8. A construction method of a self-learning speech recognition system, which is applied to the speech recognition system, wherein the speech recognition system comprises a microphone and a speech recognition module applied with the construction device, and the microphone is connected with the speech recognition module, and the construction method comprises the following steps:

9. The method for constructing a self-learning speech recognition system of claim 8, wherein in step S2, a neural network is provided, and it is determined whether the output signal is a predetermined active speech.

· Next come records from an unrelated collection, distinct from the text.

-- ==== Sys2Proof/Machine/Encoder.lean ====
section
/-! DEFINITION. base32_encoder: the meaning of ENCODE (R59). -/

namespace Sys2Proof.Machine

open Sys2Proof

/-- The response of ENCODE to a request (R59). -/
def encodeResponse (r : Request) : Response :=
  if r.len ≠ 16#32 then errorResponse .invalidLength
  else okResponse 26#5 (symbolLanes (binaryOperand r.data)) false

/-- ENCODE (R59), run at its completion edge: responds to the request in `req`. -/
def execEncode (s : State) : Host.Outcome State Fault Refusal := .next (s.respond (encodeResponse s.req))

end Sys2Proof.Machine
end

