-- ==== Sys2Proof/Tests/Slice0.lean ====
section
/-! SUPPORT. The model's own tests, with expected results from 95_test_vectors.md, the smoke tests of WellFormed, the decode tests, and for every statement with hypotheses a concrete witness that meets them. -/

namespace Sys2Proof.Tests

open Sys2Proof Sys2Proof.Machine

/-! ### Helpers -/

/-- A request written as `REQ c, n : bytes` (R56). -/
def rq (c : Byte) (n : Len) (bytes : List Byte) : Request := { cmd := c, len := n, data := hostLanes bytes }

/-- A state whose next edge completes the request `r`. -/
def pend (r : Request) : State := { State.reset with phase := .pending, busy := true, req := r, edgesLeft := 1 }

/-- A state that presents the response to `r`. -/
def presented (r : Request) : State :=
  { State.reset with phase := .done, busy := true, req := r, rsp := codec r }

/-- A host that offers `r` at the next edge. -/
def offering (r : Request) : EdgeInput := { rst := false, reqValid := true, req := r, rspReady := false, readRsp := false }

def quietPins : EdgeInput := EdgeInput.rest none

def rspOf : Host.Outcome State Fault Refusal → Option Response
  | .next t => some t.rsp
  | _ => none

def phaseOf : Host.Outcome State Fault Refusal → Option Phase
  | .next t => some t.phase
  | _ => none

def stopOf : Host.Outcome State Fault Refusal → Option (Fault ⊕ Refusal)
  | .next _ => none
  | .fault f => some (.inl f)
  | .refused r => some (.inr r)

/-- 26 `'0'`. -/
def zeros26 : List Byte := List.replicate 26 0x30#8

/-- `'7'` and 25 `'Z'`. -/
def max26 : List Byte := 0x37#8 :: List.replicate 25 0x5A#8

/-- `'8'` and 25 `'0'`. -/
def over26 : List Byte := 0x38#8 :: List.replicate 25 0x30#8

/-- 25 `'0'` and `'a'`. -/
def lower26 : List Byte := List.replicate 25 0x30#8 ++ [0x61#8]

/-! ### WellFormed refuses the ill-formed -/

theorem test_wf_encode_15 : (HostLine.encode (List.replicate 15 0#8)).wellFormed = false := by decide
theorem test_wf_encodeL_27 : (HostLine.encodeL 27#32 (List.replicate 27 0#8)).wellFormed = false := by decide
theorem test_wf_req_27 : (HostLine.req 3#8 27#32 (List.replicate 27 0#8)).wellFormed = false := by decide
theorem test_wf_generate_large : (HostLine.generateText (2 ^ 48) (List.replicate 10 0#8)).wellFormed = false := by decide
theorem test_wf_generate_9 : (HostLine.generateText 0 (List.replicate 9 0#8)).wellFormed = false := by decide

/-! ### Decoding, words bit by bit from R43 and R44: `rsv` 000000, then `op` -/

theorem test_decode_encode : decodeCmd 0b000000_00#8 = .ok .encode := by rfl
theorem test_decode_decode : decodeCmd 0b000000_01#8 = .ok .decode := by rfl
theorem test_decode_valid : decodeCmd 0b000000_10#8 = .ok .valid := by rfl
theorem test_decode_op3 : decodeCmd 0b000000_11#8 = .error .reservedOp := by rfl
theorem test_decode_rsv : decodeCmd 0b000001_00#8 = .error .reservedBits := by rfl
theorem test_table_word : decodeTableWord 8 2 = some .valid := by decide
/-- R59: the blank request's length is not 16. -/
theorem test_fetch_word_runs :
    (rspOf (step (State.reset.withFetchWord 8 0))).map Response.status = some .invalidLength := by decide
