/-- Rows of block LOOP. -/
def rowsLoop : List RegRow := [
  ⟨Reg.LOOP_STAT, [], [⟨0, 1, .w1c, .val 0⟩, ⟨1, 1, .w1c, .val 0⟩, ⟨2, 1, .w1c, .val 0⟩, ⟨3, 1, .w1c, .val 0⟩, ⟨4, 1, .w1c, .val 0⟩, ⟨5, 1, .w1c, .val 0⟩]⟩, -- LOOP_STAT: SAT ACCSAT LATE SKIP INBAD REFUSED
  ⟨Reg.LOOP_INFO, [], [⟨0, 7, .ro, .img⟩]⟩, -- LOOP_INFO: NLOOP
  ⟨Reg.LOOP_DEMAND, [], [⟨0, 16, .ro, .img⟩]⟩, -- LOOP_DEMAND: CORETICKS
  ⟨Reg.LOOP_RUN_LO, [], [⟨0, 32, .ro, .val 0⟩]⟩, -- LOOP_RUN_LO: LOOPS
  ⟨Reg.LOOP_RUN_HI, [], [⟨0, 32, .ro, .val 0⟩]⟩, -- LOOP_RUN_HI: LOOPS
  ⟨Reg.LOOP_FLAG_LO, [], [⟨0, 32, .ro, .val 0⟩]⟩, -- LOOP_FLAG_LO: LOOPS
  ⟨Reg.LOOP_FLAG_HI, [], [⟨0, 32, .ro, .val 0⟩]⟩, -- LOOP_FLAG_HI: LOOPS
  ⟨Reg.LOOP_CNT_REFUSE, [], [⟨0, 32, .ro, .val 0⟩]⟩, -- LOOP_CNT_REFUSE: COUNT
  ⟨Reg.LOOP_CNT_LATE, [], [⟨0, 32, .ro, .val 0⟩]⟩, -- LOOP_CNT_LATE: COUNT
  ⟨Reg.LOOP_CNT_SKIP, [], [⟨0, 32, .ro, .val 0⟩]⟩, -- LOOP_CNT_SKIP: COUNT
  ⟨Reg.LOOP_CNT_SAT, [], [⟨0, 32, .ro, .val 0⟩]⟩, -- LOOP_CNT_SAT: COUNT
  ⟨Reg.LOOP_IRQ, [], [⟨0, 1, .w1c, .val 0⟩, ⟨1, 1, .w1c, .val 0⟩, ⟨2, 1, .w1c, .val 0⟩, ⟨3, 1, .w1c, .val 0⟩, ⟨4, 1, .w1c, .val 0⟩]⟩, -- LOOP_IRQ: SAT LATE SKIP INBAD SWAP
  ⟨Reg.LOOP_IRQ_EN, [], [⟨0, 1, .rw, .val 0⟩, ⟨1, 1, .rw, .val 0⟩, ⟨2, 1, .rw, .val 0⟩, ⟨3, 1, .rw, .val 0⟩, ⟨4, 1, .rw, .val 0⟩]⟩, -- LOOP_IRQ_EN: SAT LATE SKIP INBAD SWAP
  ⟨Reg.LOOP_INJ, [], [⟨0, 1, .rw, .val 0⟩, ⟨1, 1, .rw, .val 0⟩, ⟨2, 1, .rw, .val 0⟩, ⟨8, 6, .rw, .val 0⟩]⟩, -- LOOP_INJ: SATCHK INVALID LATECHK LOOPSEL
  ⟨Reg.LOOP_n_CTRL 0, [(0x40, 64)], [⟨0, 1, .rw, .val 0⟩, ⟨1, 1, .wo, .val 0⟩, ⟨2, 1, .wo, .val 0⟩]⟩, -- LOOP_n_CTRL: RUN SWAP RESET
  ⟨Reg.LOOP_n_PERIOD 0, [(0x40, 64)], [⟨0, 18, .rws, .img⟩]⟩, -- LOOP_n_PERIOD: TICKS
  ⟨Reg.LOOP_n_OFFSET 0, [(0x40, 64)], [⟨0, 18, .rws, .img⟩]⟩, -- LOOP_n_OFFSET: TICKS
  ⟨Reg.LOOP_n_SP 0, [(0x40, 64)], [⟨0, 24, .rw, .img⟩]⟩, -- LOOP_n_SP: MANT
  ⟨Reg.LOOP_n_INIT 0, [(0x40, 64)], [⟨0, 24, .rw, .img⟩]⟩, -- LOOP_n_INIT: MANT
  ⟨Reg.LOOP_n_PV 0, [(0x40, 64)], [⟨0, 24, .ro, .val 0⟩]⟩, -- LOOP_n_PV: MANT
  ⟨Reg.LOOP_n_OUT 0, [(0x40, 64)], [⟨0, 24, .ro, .val 0⟩]⟩, -- LOOP_n_OUT: MANT
  ⟨Reg.LOOP_n_STAT 0, [(0x40, 64)], [⟨0, 1, .w1c, .val 0⟩, ⟨1, 1, .w1c, .val 0⟩, ⟨2, 1, .w1c, .val 0⟩, ⟨3, 1, .w1c, .val 0⟩, ⟨4, 1, .w1c, .val 0⟩, ⟨5, 1, .w1c, .val 0⟩, ⟨6, 1, .w1c, .val 0⟩, ⟨7, 1, .w1c, .val 0⟩, ⟨16, 1, .ro, .val 0⟩, ⟨17, 1, .ro, .val 0⟩, ⟨18, 1, .ro, .val 0⟩]⟩, -- LOOP_n_STAT: SAT ACCSAT LIMLO LIMHI LATE SKIP INBAD BANKSW BANK SWPEND RUNNING
  ⟨Reg.LOOP_n_DLY_LAST 0, [(0x40, 64)], [⟨0, 16, .ro, .val 0⟩]⟩, -- LOOP_n_DLY_LAST: DELAY
  ⟨Reg.LOOP_n_DLY_MAX 0, [(0x40, 64)], [⟨0, 16, .rc, .val 0⟩]⟩, -- LOOP_n_DLY_MAX: DELAY
  ⟨Reg.LOOP_n_CNT_SAMPLE 0, [(0x40, 64)], [⟨0, 32, .ro, .val 0⟩]⟩, -- LOOP_n_CNT_SAMPLE: COUNT
  ⟨Reg.LOOP_n_CNT_LATE 0, [(0x40, 64)], [⟨0, 32, .ro, .val 0⟩]⟩, -- LOOP_n_CNT_LATE: COUNT
  ⟨Reg.LOOP_n_CNT_SKIP 0, [(0x40, 64)], [⟨0, 32, .ro, .val 0⟩]⟩, -- LOOP_n_CNT_SKIP: COUNT
  ⟨Reg.LOOP_n_CNT_SAT 0, [(0x40, 64)], [⟨0, 32, .ro, .val 0⟩]⟩, -- LOOP_n_CNT_SAT: COUNT
  ⟨Reg.LOOP_n_Bb_Sj_Ck 0 0 0 0, [(0x180, 64), (0xC0, 2), (0x18, 8)], [⟨0, 24, .rw, .img⟩, ⟨24, 6, .rw, .img⟩]⟩, -- LOOP_n_Bb_Sj_C0: MANT EK
  ⟨Reg.LOOP_n_Bb_Sj_Ck 0 0 0 1, [(0x180, 64), (0xC0, 2), (0x18, 8), (0x4, 5)], [⟨0, 24, .rw, .img⟩]⟩ -- LOOP_n_Bb_Sj_Ck, k above 0: MANT
]
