-- ==== Sys2Proof/Machine/ResetRegs.lean ====
section
/-!
DEFINITION. Machine/ResetRegs.lean: the registers whose reset value is not 0, as the field tables of the chapters of
spec/ give it, and the register file of a start: what the non-volatile store, the flash, the factory and the calendar's
backup domain keep stays, everything else takes its reset value (R4, R481, R482 of spec/).
-/

namespace Sys2Proof.Machine

/-- ZID, LAP, SETT, DSP, FAB and FBP. -/
def resetListA : List (Nat × Word) :=
  [(Reg.ZID_DEV, 0x5A1E0800#32), (Reg.ZID_REV, 0x01000000#32), (Reg.ZID_FAULT_CFG, 0xC8#32), (Reg.ZID_FAULT_SRC, 0x07FFFFFE#32),
   (Reg.LAP_SRC_CTRL, 0x00320000#32), (Reg.LAP_FREE_PERIOD, 0x01312D00#32), (Reg.SETT_WS_TIMEOUT, 0xFA#32),
   (Reg.DSP_RES_RP, 0xFFFFFFFF#32), (Reg.DSP_RES_RG, 0xFFFFFFFF#32), (Reg.DSP_RES_RD, 0xFFFFFFFF#32),
   (Reg.DSP_RES_MU, 0xFFFFFFFF#32), (Reg.FAB_LCHK, 0xFA#32), (Reg.FAB_DROPLIM, 8#32), (Reg.FAB_SCRUB_CTRL, 0x00320001#32)]
    ++ (List.range 16).map (fun k => (Reg.FBP_IDW_ADDR_k k, 0xFFFFFFFF#32))

/-- AIN, AOUT, DIO and MTR. -/
def resetListB : List (Nat × Word) :=
  [(Reg.AIN_CAL_CTRL, 0x00320001#32), (Reg.AIN_CAL_TOL, 0x40#32)]
    ++ (List.range 32).flatMap (fun n => [(Reg.AIN_n_FLAGS n, 0x11#32), (Reg.AIN_n_CAL_GAIN n, 0x40000000#32)])
    ++ [(Reg.AOUT_DEV, 0x290#32), (Reg.DIO_DO_RETRY, 0x000A0064#32), (Reg.MTR_NVSAVE, 0x32#32)]

/-- PTP, HWP, PAIR, KEY, NVS and SPR. -/
def resetListC : List (Nat × Word) :=
  [(Reg.PTP_CTRL, 1#32), (Reg.PTP_LOCKTHR, 0x3E8#32), (Reg.PTP_UNLOCKTHR, 0x2710#32), (Reg.PTP_STEPLIM, 0xF4240#32),
   (Reg.PTP_SLEW, 0xC350#32), (Reg.PTP_HOLD, 0x3C#32), (Reg.PTP_REVERT, 0x3C#32), (Reg.PTP_SERVO, 0x4CCDB333#32),
   (Reg.PTP_FILT, 0x10#32), (Reg.PTP_DELAYMAX, 0xF4240#32)]
    ++ (List.range 2).flatMap (fun p => [(Reg.PTP_PORT_p_ING1G p, 0x11E#32), (Reg.PTP_PORT_p_EGR1G p, 0xAC#32),
        (Reg.PTP_PORT_p_ING100 p, 0x19C#32), (Reg.PTP_PORT_p_EGR100 p, 0xF8#32)])
    ++ [(Reg.PTP_DOM_d_CFG 0, 0x00340300#32), (Reg.PTP_DOM_d_CFG 1, 0x00340301#32), (Reg.HWP_CFG, 0xC437#32),
        (Reg.PAIR_PORTS, 0x0003C439#32), (Reg.PAIR_TIMING, 0x00FA0201#32), (Reg.PAIR_CTRL, 0x100#32), (Reg.PAIR_WIT_CFG, 0xA#32),
        (Reg.KEY_CHAL, 0x0100C43B#32), (Reg.NVS_RGN_r_BASE 1, 0x40000#32), (Reg.NVS_RGN_r_BASE 2, 0x140000#32),
        (Reg.NVS_RGN_r_BASE 3, 0x340000#32), (Reg.NVS_RGN_r_BASE 4, 0x360000#32), (Reg.NVS_RGN_r_BASE 5, 0x380000#32),
        (Reg.NVS_RGN_r_BASE 6, 0x3A0000#32), (Reg.NVS_RGN_r_BASE 7, 0x3C0000#32), (Reg.SPR_CTRL, 3#32), (Reg.SPR_MERGE, 0xE10#32),
        (Reg.SPR_HEAD, 0x80000000#32)]

/-- The registers whose reset value is not 0, by address. -/
def resetRegs : Tab 32 := resetListA ++ resetListB ++ resetListC

/-- Where a field's value survives a start. -/
def Rst.kept : Rst → Bool
  | .nv => true
  | .flash => true
  | .factory => true
  | .backup => true
  | _ => false

/-- The fields of a register that survive a start, of a stored word. -/
def keptWord (fs : List Fld) (v : Word) : Word :=
  fs.foldl (fun w f => if f.rst.kept then putBits w f.lo f.width (bitsOf v f.lo f.width) else w) 0#32

end Sys2Proof.Machine
end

10. The method of constructing a self-learning speech recognition system of claim 9 wherein the neural network comprises:

the second calculating unit is used for outputting the number of wave edges formed by the adjacent wave troughs and wave peaks according to the wave troughs and the wave peaks;

a third calculating unit, configured to output a difference between two adjacent troughs according to the trough;

a fourth calculating unit, configured to output a difference between two adjacent peaks according to the peak;

a hidden layer, including a plurality of first nodes, where each first node is connected to the first computing unit, the second computing unit, the third computing unit, and the fourth computing unit, each first node sets a piece of feature information of the activated voice, and the first nodes receive and determine whether the envelope value, the number of wave edges, a difference between two adjacent wave troughs, and a difference between two adjacent wave crests match the corresponding feature information, and output a determination result;

the step S2 includes the steps of:

step S21, calculating the envelope value through the trough, the crest and the interval time; and

calculating through the wave troughs and the wave peaks to obtain the number of the wave edges formed by the adjacent wave troughs and the adjacent wave peaks; and

step S22, each first node receives and determines whether the envelope value, the number of wave edges, the difference between two adjacent wave troughs and the difference between two adjacent wave crests match the characteristic information, and outputs a determination result;

step S23, each second node determines whether the output signal matches the activated voice according to the determination result, and outputs the determination result.